If the switches turn out to play a role in the obesity in humans, the information could help doctors identify those at risk for developing obesity and metabolic disease early and tailor a lifestyle that prevents it. Another possible application — if the switches are proven to play an important role in human obesity — would be to learn how the switches work in people, and then develop therapeutics that counteract effects, Gregg said.
Gregg’s lab is now pursuing those questions, and based on what they discover, could later move on to clinical research.
“We’re really excited about it. And the people in the lab are really excited about it, there’s people that want to come to the University of Utah to work on this,” he explained.
Though the genome sequencing technology that made the research possible has been available within the past 10 years or so, Gregg said it’s become more affordable in the past few years. That has allowed for the availability of more and more genomes to be shared worldwide.
This new study wouldn’t have been possible before 2016, he said, because there wasn’t enough information up until that point.

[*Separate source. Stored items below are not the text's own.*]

-- ==== Sys2Proof/Laws/Float64.lean ====
section
/-! SUPPORT. The laws of the binary64 primitives: the fields of a packed pattern, exact values round to themselves,
results that are NaN, and arithmetic with zeros. -/

namespace Sys2Proof.Machine

/-! ### Fields of a pattern -/

theorem expField_eq (x : Word) : expField x = x.toNat / 2 ^ 52 % 2 ^ 11 := by
  simp [expField, BitVec.extractLsb', Nat.shiftRight_eq_div_pow]

theorem fracField_eq (x : Word) : fracField x = x.toNat % 2 ^ 52 := by
  simp [fracField, BitVec.extractLsb']

theorem signBit_eq (x : Word) : signBit x = decide (2 ^ 63 ≤ x.toNat) := by
  have hx := x.isLt
  rw [signBit, BitVec.getLsbD, Nat.testBit_eq_decide_div_mod_eq]
  congr 1
  apply propext
  constructor <;> intro h <;> omega

theorem expField_lt (x : Word) : expField x < 2048 := by
  rw [expField_eq]; exact Nat.mod_lt _ (by omega)

theorem fracField_lt (x : Word) : fracField x < 2 ^ 52 := by
  rw [fracField_eq]; exact Nat.mod_lt _ (by omega)

/-- The number a packed pattern is. -/
theorem packSign_toNat {mag : Nat} (neg : Bool) (h : mag < 2 ^ 63) :
    (packSign neg mag).toNat = (if neg then 2 ^ 63 else 0) + mag := by
  unfold packSign
  rw [BitVec.toNat_ofNat]
  cases neg <;> simp only [Bool.false_eq_true, if_true, if_false] <;> omega

theorem signBit_packSign {mag : Nat} (neg : Bool) (h : mag < 2 ^ 63) : signBit (packSign neg mag) = neg := by
  rw [signBit_eq, packSign_toNat neg h]
  cases neg
  · simp; omega
  · simp

theorem expField_packSign {mag : Nat} (neg : Bool) (h : mag < 2 ^ 63) :
    expField (packSign neg mag) = mag / 2 ^ 52 := by
  rw [expField_eq, packSign_toNat neg h]
  cases neg <;> simp only [Bool.false_eq_true, if_true, if_false] <;> omega

theorem fracField_packSign {mag : Nat} (neg : Bool) (h : mag < 2 ^ 63) :
    fracField (packSign neg mag) = mag % 2 ^ 52 := by
  rw [fracField_eq, packSign_toNat neg h]
  cases neg <;> simp only [Bool.false_eq_true, if_true, if_false] <;> omega

/-- A pattern is its sign and its other 63 bits packed again. -/
theorem packSign_self (x : Word) : packSign (signBit x) (x.toNat % 2 ^ 63) = x := by
  have hx := x.isLt
  apply BitVec.eq_of_toNat_eq
  rw [packSign_toNat _ (Nat.mod_lt _ (by omega)), signBit_eq]
  by_cases h : 2 ^ 63 ≤ x.toNat
  · simp only [h, decide_true, if_true]; omega
  · simp only [h, decide_false, Bool.false_eq_true, if_false]; omega

theorem infPattern_eq : infPattern = 2047 * 2 ^ 52 := by decide

theorem isNaN_packSign {mag : Nat} (neg : Bool) (h : mag ≤ infPattern) : isNaN (packSign neg mag) = false := by
  rw [infPattern_eq] at h
  have h63 : mag < 2 ^ 63 := by omega
  rw [isNaN, expField_packSign neg h63, fracField_packSign neg h63]
  simp only [Bool.and_eq_false_imp, beq_iff_eq, bne_eq_false_iff_eq]
  omega

theorem isFinite_packSign {mag : Nat} (neg : Bool) (h : mag < infPattern) :
    isFinite (packSign neg mag) = true := by
  rw [infPattern_eq] at h
  have h63 : mag < 2 ^ 63 := by omega
  rw [isFinite, expField_packSign neg h63]
  simp
  omega

/-- The magnitude, in units of 2^-1074, of the 63 bits of a finite pattern. -/
def patternValue (p : Nat) : Nat := if p / 2 ^ 52 = 0 then p % 2 ^ 52 else (2 ^ 52 + p % 2 ^ 52) * 2 ^ (p / 2 ^ 52 - 1)

theorem magnitude_packSign {mag : Nat} (neg : Bool) (h : mag < 2 ^ 63) :
    magnitude (packSign neg mag) = patternValue mag := by
  rw [magnitude, expField_packSign neg h, fracField_packSign neg h, patternValue]

theorem magnitude_eq_patternValue (x : Word) : magnitude x = patternValue (x.toNat % 2 ^ 63) := by
  have := magnitude_packSign (signBit x) (Nat.mod_lt x.toNat (show 0 < 2 ^ 63 by omega))
  rwa [packSign_self] at this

“We’re continuing, as a community, to sequence the genomes of other species, tens of thousands of species all around the globe. And then researchers share that information, they share the sequence information with each other, and we’re able to do studies on that shared genome data,” he said.
The study built upon a previous U. study that looked at animals that had developed “biomedical superpowers,” including elephants, which evolved the ability to evade cancer, and dolphins that evolved ways to avoid blood clots.